Narendra Modi and Donald Trump held their first substantive talks in 16 months on 17 June 2026 on the margins of the G7 at Évian-les-Bains, France, and directed officials to fast-track a "balanced, mutually beneficial and commercially meaningful" trade agreement. Trump called the deal "very close" and praised Modi as a "tough" negotiator; the MEA readout cited progress under the India-United States COMPACT framework. USTR Jamieson Greer flew to New Delhi the following week, meeting Piyush Goyal and Finance Minister Nirmala Sitharaman on 23 June; Foreign Secretary Vikram Misri called the interim agreement in its "final stages." The talks revive a February framework — US reciprocal tariff cut 25%→18%, removal of the 25% Russian-oil penalty, India's ~$500bn purchase pledge — that the US Supreme Court's strike-down of Trump's tariffs left in limbo, with a universal 10% duty expiring 24 July. Ties had soured over Donald Trump's Pakistan-ceasefire claims and a US strike that killed Indian mariners.

The split

Indian-adversarial outlets (The Wire, Outlook) stress the awkwardness: warm optics days after a US strike killed Indian mariners, and Congress's charge that Modi is "appeasing" Trump and should refuse the pact. Indian mainstream/business (Business Standard, Tribune) read the meeting as restoring "certainty" to stalled talks.
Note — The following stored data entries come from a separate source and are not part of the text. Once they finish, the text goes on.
-- ==== Sys2Proof/Machine/Collectives.lean ====
section
/-! DEFINITION. Collective plans (chapter 09): the record, arming and disarming, runs, delivery, aborts, reservations. -/

namespace Sys2Proof.Machine

/-! ### Opcodes and causes (Tables 09-4, 09-5) -/

def Op.colArm : Nat := 0x50
def Op.colArmAck : Nat := 0x51
def Op.colDisarm : Nat := 0x52
def Op.colDisarmAck : Nat := 0x53
def Op.colPut : Nat := 0x54
def Op.colResult : Nat := 0x55
def Op.colDone : Nat := 0x56
def Op.colAbort : Nat := 0x57

def Pc.lost : Nat := 1
def Pc.path : Nat := 2
def Pc.timeout : Nat := 3
def Pc.explicit : Nat := 4
def Pc.protocol : Nat := 5
def Pc.task : Nat := 6
def Pc.rights : Nat := 7
def Pc.revoked : Nat := 8
def Pc.withdrawn : Nat := 9

/-! ### The record (R198 to R201) -/

namespace PlanRec

def fmt (r : PlanRec) (k : Nat) : Fmt := Fmt.ofReg (r.fmts.getD k 0)
def elem (r : PlanRec) (f : Fmt) : Fmt := if f.cls = 2 then r.fmt f.elem else f

/-- Bytes of the elements, and of the scale array, of n elements in a format (R200). -/
def elemBytes (r : PlanRec) (k n : Nat) : Nat := n * (r.elem (r.fmt k)).width / 8
def scaleBytes (r : PlanRec) (k n : Nat) : Nat := if (r.fmt k).cls = 2 then n / 32 else 0
def image (r : PlanRec) (k : Nat) : Nat := r.elemBytes k r.count + r.scaleBytes k r.count

/-- The SEND entries in order: sender rank → entry index (R199). -/
def senders (r : PlanRec) : List Nat := (List.range r.entries.length).filter fun i => ((r.entries[i]?).map (·.send)).getD false

def n0 (r : PlanRec) : Nat := r.senders.length
def broadcast (r : PlanRec) : Bool := r.kind == 3

/-- Groups of a level of the tree: n_ℓ (R201). -/
def groups (r : PlanRec) : Nat → Nat
  | 0 => r.n0
  | l + 1 => (groups r l + 15) / 16

/-- L: 1, 2 or 3 levels for up to 512 senders. -/
def levels (r : PlanRec) : Nat := if r.groups 1 = 1 then 1 else if r.groups 2 = 1 then 2 else 3

/-- A mean that ends in a SCALE_ACC (R201, R208). -/
def longMean (r : PlanRec) : Bool := r.op == 3 && decide (16 < r.n0)

/-- P of R201. -/
def partials (r : PlanRec) : Nat :=
  if r.broadcast then 0
  else ((List.range (r.levels - 1)).map fun l => r.groups (l + 1)).sum + r.longMean.toNat

/-- Number of the partial that group g of level l writes. -/
def partialIdx (r : PlanRec) (l g : Nat) : Nat := ((List.range (l - 1)).map fun k => r.groups (k + 1)).sum + g

/-- Bytes of the buffer layout. -/
def layout (r : PlanRec) : Nat := r.n0 * r.image r.inFmt + r.partials * (4 * r.count) + if r.pool then 0 else r.image r.outFmt

def chunks (r : PlanRec) : Nat := (r.count + r.chunk - 1) / r.chunk

/-- Elements of chunk c. -/
def chunkLen (r : PlanRec) (c : Nat) : Nat := min r.chunk (r.count - c * r.chunk)

/-- Lines of chunk c of a contribution. -/
def chunkLines (r : PlanRec) (c : Nat) : Nat :=
  (r.elemBytes r.inFmt (r.chunkLen c) + r.scaleBytes r.inFmt (r.chunkLen c)) / 128

/-- The chunk of the line at a byte offset of a contribution image. -/
def chunkOf (r : PlanRec) (off : Nat) : Nat :=
  let eb := r.elemBytes r.inFmt r.count
  if off < eb then off / r.elemBytes r.inFmt r.chunk else (off - eb) / r.scaleBytes r.inFmt r.chunk

/-- A participant entry of 16 bytes (Table 09-2). -/
def entryOf (b : List Byte) : PlanEntry :=
  let v := leNat b 0 4
  ⟨BitVec.ofNat 20 v, v / 2 ^ 20 % 2 == 1, v / 2 ^ 21 % 2 == 1, leNat b 8 8⟩

/-- The record that a header and its entries name. -/
def ofBytes (b : List Byte) (fmts : List (BitVec 128)) : PlanRec :=
  let n := leNat b 4 2
  { kind := leNat b 0 1, op := leNat b 1 1, inFmt := leNat b 2 1, outFmt := leNat b 3 1, mode := leNat b 6 1
    push := leNat b 7 1 % 2 == 1, pool := leNat b 7 1 / 2 % 2 == 1, chunk := leNat b 8 2 * 4096, conc := leNat b 10 1
    partition := leNat b 11 1 % 16, principal := leNat b 12 4 % 2 ^ 20, count := leNat b 16 8, bufExt := leNat b 24 4 % 4096
    runTimeout := leNat b 28 4, result := leNat b 32 8
    entries := (List.range n).map fun i => entryOf (b.drop (128 + 16 * i)), fmts := fmts }

end PlanRec

namespace State

/-- A format index of a record names a valid descriptor that p accepts. -/
def recFmt (r : PlanRec) (k : Nat) (p : Fmt → Bool) : Bool := decide (k < 64) && (r.fmt k).valid && p (r.fmt k)

/-- INT8 as a contribution format (Table 09-1). -/
def isInt8 (f : Fmt) : Bool := f.cls == 1 && f.width == 8

/-- The checks of R199 on a record's bytes. -/
def recordOk (s : State) (pl : Nat) (b : List Byte) (r : PlanRec) : Bool :=
  let int := isInt8 (r.fmt r.inFmt)
  let part := r.count / r.entries.length
  zeroBytes b 40 88 && leNat b 6 1 / 32 == 0 && leNat b 7 1 / 4 == 0 && leNat b 11 1 / 16 == 0 && leNat b 12 4 / 2 ^ 20 == 0
    && leNat b 24 4 / 4096 == 0 && decide (1 ≤ r.kind) && decide (r.kind ≤ 3) && decide (r.op ≤ 3)
    && (!r.broadcast || (r.op == 0 && r.outFmt == r.inFmt)) && r.mode % 8 != 5 && r.mode % 8 != 6
    && recFmt r r.inFmt (fun f => f.cls != 1 || int)
    && recFmt r r.outFmt (fun f => r.broadcast || (if int then f.cls == 1 && f.width == 32 && r.op == 0 else f.cls != 1))
    && decide (1 ≤ r.entries.length) && decide (r.entries.length ≤ 512) && (r.push || r.pool)
    && decide (1 ≤ leNat b 8 2) && decide (leNat b 8 2 ≤ 256) && decide (1 ≤ r.conc) && decide (r.conc ≤ 32)
    && r.count % 4096 == 0 && decide (4096 ≤ r.count) && decide (r.count ≤ 2 ^ 32)
    && decide (100 ≤ r.runTimeout) && decide (r.runTimeout ≤ 1000000)
    && (List.range r.entries.length).all (fun i =>
        let e := b.drop (128 + 16 * i)
        leNat e 0 4 / 2 ^ 22 == 0 && zeroBytes e 4 4
          && (if (leNat e 0 4 / 2 ^ 21 % 2 == 1) && r.push then leNat e 8 8 % 128 == 0 else leNat e 8 8 == 0))
    && decide (r.entries.map (·.id)).Nodup && decide (1 ≤ r.n0) && (!r.broadcast || r.n0 == 1)
    && (r.kind != 2 || (r.entries.all (fun e => e.send && e.recv) && r.count % r.entries.length == 0 && part % r.chunk == 0))
    && (match s.home.ext.look r.bufExt with
        | some x => x.state == .on && x.attr.oneDie && !x.attr.coherent && !x.attr.countEn && x.attr.rights.isEmpty
            && x.attr.partition == r.partition && decide (r.layout ≤ x.attr.count * 2 ^ 21)
            && (s.place x.attr.tier2 true (x.attr.base * 2 ^ 21)).1 == pl / 16
        | none => false)
    && (if r.pool then
          r.result % 128 == 0 && r.result / 2 ^ 52 == s.node
            && (match s.onExtent r.partition (r.result % 2 ^ 52), s.onExtent r.partition (r.result % 2 ^ 52 + r.image r.outFmt - 1) with
                | some a, some b => a.1 == b.1
                | _, _ => false)
        else r.result == 0)

/-! ### Plans -/

def getPlan (s : State) (p : Nat) : Plan := s.col.plans.lookD p {}
def uCol (s : State) (f : Col → Col) : State := { s with col := f s.col }
def setPlan (s : State) (p : Nat) (x : Plan) : State := s.uCol fun c => { c with plans := c.plans.putC {} p x }

/-- State codes of COL_PLAN_STATUS (Table 09-9). -/
def planState (s : State) (p : Nat) : Nat := s.rd F.colPlanStatus_state p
Pakistan's framing (via Al Jazeera, Stimson) notes Islamabad banked Trump's ceasefire credit while Delhi denied it. China's Xinhua and Russia's TASS/Meduza emphasise the coercive Russian-oil bargain and India's "strategic autonomy," downplaying any decisive Western tilt; US voices (Bloomberg) frame a clean reset.

By the numbers

  • 18% — proposed US reciprocal tariff on Indian goods, down from a 25% reciprocal rate (and from peaks near 50% with penalties).
  • ~$500bn — India's pledged purchases of US energy, aircraft, tech and coking coal over five years.
  • 24 July 2026 — expiry of the interim 10% universal duty imposed after the US Supreme Court struck down Trump's tariffs.
  • 16 months — gap since the leaders' previous substantive meeting (Washington, February 2025).
  • ~42% — share of India's population dependent on agriculture, the politically sensitive red line.
  • ~90% — share of India's oil needs met by imports, the leverage behind the Russian-oil clause.

Why it matters

A signed pact would lock in the largest US tariff rollback for any major partner and pull India toward Washington on energy and supply chains, straining its Russia ties. But the Supreme Court ruling, the 24 July cliff and Indian farm-and-dairy red lines mean the "final stages" could still collapse into a thinner interim deal — or none — exposing exporters on both sides.

What to watch

  • Whether an interim agreement is signed before the 24 July duty expiry, and at what headline tariff.
  • The fate of agriculture/dairy carve-outs Goyal insists are protected versus US demands to open farm markets.
  • Whether India actually curbs Russian crude imports, or preserves "strategic autonomy" as Moscow's wires claim.
  • Domestic blowback: Congress pressure and farm-state politics ahead of the deal's ratification.